You're misunderstanding the number of registers and the registers' width. 8086 has eight 16-bit "general purpose" registers (that can be used for addressing) along with four segment registers. 16-bit addressing means that it can only support 216 B = 64 KB of memory. By getting 4 more bits from the segment registers we'll have 20 bits that can be used to address a total of 24*64KB = 1MB of memory
Why is it done this way? It seems that there are 32 registers, which is more than sufficient to address 1MB of memory.
As said, the 8086 doesn't have 32 registers. Even x86-64 nowadays don't have 32 general purpose registers. And the number of registers isn't relevant to how much memory a machine can address. Only the address bus width determines the amount of addressable memory
At the time of 8086, memory is extremely expensive and 640 KB is an enormous amount that people didn't think that would be reached in the near future. Even with a lot of money one may not be able to get that large amount of RAM. So there's no need to use the full 32-bit address
Besides, it's not easy to produce a 32-bit CPU with the contemporary technology. Even 64-bit CPUs today aren't designed to use all 64-bit address lines
Why can't OS use entire 64-bits for addressing? Why only the 48-bits?
Why do x86-64 systems have only a 48 bit virtual address space?

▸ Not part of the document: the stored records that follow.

-- ==== Sys2Proof/Certificates/Slice0/Obligations.lean ====
section
/-! DEFINITION. The statements for the provers. Each cites the rule of spec/ it formalises; a statement that rests on a
choice of the model says so and names the log entry. -/

open Sys2Proof Sys2Proof.Machine

/-! ## Encoding -/

/-- R92: the opcode map, one word of each row. -/
def Obligations.DecodeReadsTheOpcodeMap : Prop :=
  decode 0x00000000#32 = .command .nop ∧
  decode 0x00000100#32 = .command .srst ∧
  decode 0x00000200#32 = .command .clrErr ∧
  decode 0x00001000#32 = .command .ckInit ∧
  (∀ b : Byte, decode (0x000011#24 ++ b) = .command (.ckFeed b)) ∧
  decode 0x00001200#32 = .command .ckFeedTx ∧
  decode 0x00001300#32 = .command .ckFeedRx ∧
  decode 0x00002000#32 = .command .txClr ∧
  (∀ b : Byte, decode (0x000021#24 ++ b) = .command (.txPush b)) ∧
  decode 0x00002200#32 = .command .txRaw ∧
  decode 0x00002300#32 = .command .txRawB ∧
  decode 0x00002400#32 = .command .txRawD ∧
  (∀ n : Byte, n ≠ 0#8 → decode (0x000025#24 ++ n) = .command (.txRawC n)) ∧
  decode 0x00002800#32 = .command .txBosch ∧
  decode 0x00002900#32 = .command .txDenso ∧
  decode 0x00002A00#32 = .command .txIsotpSf ∧
  decode 0x00003000#32 = .command .rxArmB ∧
  decode 0x00003100#32 = .command .rxArmD ∧
  decode 0x00003200#32 = .command .rxArmI ∧
  (∀ n : Byte, n ≠ 0#8 → decode (0x000033#24 ++ n) = .command (.rxCap n)) ∧
  decode 0x00003F00#32 = .command .rxCancel

/-- Decoding the word of any well-formed command gives the command back (R92, R94). -/
def Obligations.DecodeOfEncodeIsTheCommand : Prop :=
  ∀ i : Instr, wellFormed i = true → decode (encode i) = .command i

/-- A word is legal exactly when it is the word of a well-formed command, and of that one only (R92 to R95). -/
def Obligations.LegalWordsAreExactlyTheEncodings : Prop :=
  ∀ (v : Word) (i : Instr), decode v = .command i ↔ wellFormed i = true ∧ encode i = v

/-- The opcodes of R92 whose `IMM` column is 0. -/
abbrev plainOpcodes : List Byte :=
  [0x00#8, 0x01#8, 0x02#8, 0x10#8, 0x12#8, 0x13#8, 0x20#8, 0x22#8, 0x23#8, 0x24#8, 0x28#8, 0x29#8, 0x2A#8, 0x30#8,
   0x31#8, 0x32#8, 0x3F#8]

/-- The opcodes of R92 that take an operand. -/
abbrev operandOpcodes : List Byte := [0x11#8, 0x21#8, 0x25#8, 0x33#8]

/-- R93, R273: which words are illegal, and that such a word sets `errIll` and has no other effect. -/
def Obligations.IllegalWordsSetErrIllOnly : Prop :=
  (∀ v : Word, (∃ why, decode v = .illegal why) ↔
    (v.extractLsb' 16 16 ≠ 0#16 ∨
     v.extractLsb' 8 8 ∉ plainOpcodes ++ operandOpcodes ∨
     (v.extractLsb' 8 8 ∈ plainOpcodes ∧ v.extractLsb' 0 8 ≠ 0#8) ∨
     ((v.extractLsb' 8 8 = 0x25#8 ∨ v.extractLsb' 8 8 = 0x33#8) ∧ v.extractLsb' 0 8 = 0#8))) ∧
  (∀ v : Word, (∃ why, decode v = .illegal why) → IllegalWrite v) ∧
  ((List.range 256).filter (fun op => BitVec.ofNat 8 op ∉ plainOpcodes ++ operandOpcodes)).length = 235

/-! ## The step -/

/-- R40: a write to `CMD` executes the command its value encodes, within that step; a read of `CMD` returns 0. -/
def Obligations.StepRunsTheDecodedCommand : Prop :=
  ∀ (s : State) (rest : List Event),
    (∀ (v : Word) (i : Instr), s.inputs = .hostWrite 0x00#8 32 v :: rest → decode v = .command i →
      step s = exec i { s with inputs := rest }) ∧
    (s.inputs = .hostRead 0x00#8 32 :: rest →
      step s = .next { s with inputs := rest, hostReads := s.hostReads ++ [0#32] })

/-- The model's own input list (entries 1, 2 and 17, DESIGN CHOICE): with nothing to come a step changes nothing, and
a word placed by `withFetchWord` is the command the very next step runs. -/
def Obligations.ModelInputListConventions : Prop :=
  (∀ s : State, s.inputs = [] → step s = .next s) ∧
  (∀ (s : State) (w : Nat) (i : Instr), decodeTableWord 32 w = some i → step (s.withFetchWord 32 w) = exec i s)

/-! ## Control commands and reset -/

/-- R270, R272: `NOP` changes nothing; `CLR_ERR` clears the four sticky flags and nothing else. -/
def Obligations.NopAndClrErr : Prop :=
  TakesNoOperand 0x00#8 .nop ∧ TakesNoOperand 0x02#8 .clrErr ∧
  ∀ s : State, exec .nop s = .next s ∧
    exec .clrErr s = .next { s with err := { errIll := false, errHdx := false, errTxlen := false, errStray := false } }

/-- R271, R320, R53: `SRST` and the reset input have the same effect from every state: every field takes its reset value,
and the transmit histories keep everything. -/
def Obligations.SoftResetAndResetInputRestoreEveryField : Prop :=
  TakesNoOperand 0x01#8 .srst ∧
  ∀ s : State, onInput s .reset = exec .srst s ∧
    ∃ t, exec .srst s = .next t ∧ ResetValues t ∧ t.serialOut = s.serialOut ∧ t.canOut = s.canOut ∧
      t.hostReads = s.hostReads ∧ t.inputs = s.inputs

/-- The state after reset holds the values of R53, and each host register then reads the reset value its rule gives
(R42 to R50). -/
def Obligations.ResetStateHoldsTheResetValues : Prop :=
  ResetValues State.reset ∧
  regRead .cmd State.reset = 0#32 ∧ regRead .status State.reset = 0#32 ∧ regRead .ckResult State.reset = 0#32 ∧
  regRead .crcCfg State.reset = 0x00000007#32 ∧ regRead .canId State.reset = 0x07E807E0#32 ∧
  regRead .txLen State.reset = 0#32 ∧ regRead .rxLen State.reset = 0#32 ∧ regRead .rxInfo State.reset = 0#32 ∧
  regRead .rxPtr State.reset = 0#32 ∧ regRead .rxData State.reset = 0#32 ∧ regRead .rxProg State.reset = 0#32

/-! ## The checksum unit -/

/-- R127: `CK_INIT` starts a new checksum, in every state; `CRC8` is then `Out(crcInit)`. -/
def Obligations.CkInitStartsANewChecksum : Prop :=
  TakesNoOperand 0x10#8 .ckInit ∧
  ∀ s : State, ∃ t, exec .ckInit s = .next t ∧
    t = { s with ck := { ckSum := 0#8, ckXor := 0#8, ckCrc := s.crc.crcInit } } ∧
    (regRead .ckResult t).extractLsb' 24 8 = crcOut s.crc s.crc.crcInit

/-- R128, R126: `CK_FEED b` advances the three accumulators together; 256 feeds of 0x01 bring `ckSum` back, and feeding a
byte twice brings `ckXor` back. -/
def Obligations.CkFeedAdvancesTheAccumulators : Prop :=
  TakesByte 0x11#8 .ckFeed ∧
  (∀ (b : Byte) (s : State), exec (.ckFeed b) s =
    .next { s with ck := { ckSum := BitVec.ofNat 8 ((s.ck.ckSum.toNat + b.toNat) % 256), ckXor := s.ck.ckXor ^^^ b,
                           ckCrc := crcStep s.crc s.ck.ckCrc b } }) ∧
  (∀ s : State, ∃ t, runInputs s (commandEvents (List.replicate 256 (.ckFeed 0x01#8))) = .next t ∧
    t.ck.ckSum = s.ck.ckSum) ∧
  (∀ (b : Byte) (s : State), ∃ t, runInputs s (commandEvents [.ckFeed b, .ckFeed b]) = .next t ∧
    t.ck.ckXor = s.ck.ckXor)

/-- R129, R130: `CK_FEED_TX` feeds `txBuf[0 .. txLen-1]` and `CK_FEED_RX` feeds `rxBuf[0 .. rxCommit-1]`, byte by byte in
order and as one step, and neither changes anything else. -/
def Obligations.CkFeedOfABufferFeedsItsPayload : Prop :=
  TakesNoOperand 0x12#8 .ckFeedTx ∧ TakesNoOperand 0x13#8 .ckFeedRx ∧
  ∀ s : State,
    exec .ckFeedTx s = .next { s with ck :=
      ((List.range s.tx.txLen.toNat).map (Memory.read s.tx.txBuf)).foldl (feed s.crc) s.ck } ∧
    exec .ckFeedRx s = .next { s with ck :=
      ((List.range s.rx.rxCommit.toNat).map (Memory.read s.rx.rxBuf)).foldl (feed s.crc) s.ck } ∧
    (s.tx.txLen = 0#8 → exec .ckFeedTx s = .next s) ∧ (s.rx.rxCommit = 0#12 → exec .ckFeedRx s = .next s)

It'll takes more wires, registers, silicons... and much more human effort to design, debug... a CPU with wider address space. With the limited transistor size of the technology in the 70s-80s that may not even come into reality.
8086 doesn't have any 32-bit integer registers; that came years later in 386 which had a much higher transistor budget.
8086's segmentation design made sense for a 16-bit-only CPU that wanted to be able to use 20-bit linear addresses.
Segment registers could have been only 8-bit or something with a larger shift, but apparently there are some advantages to fine-grained segmentation where a segment start address can be any 16-byte aligned linear address. (A linear address is computed from (seg << 4) + off.)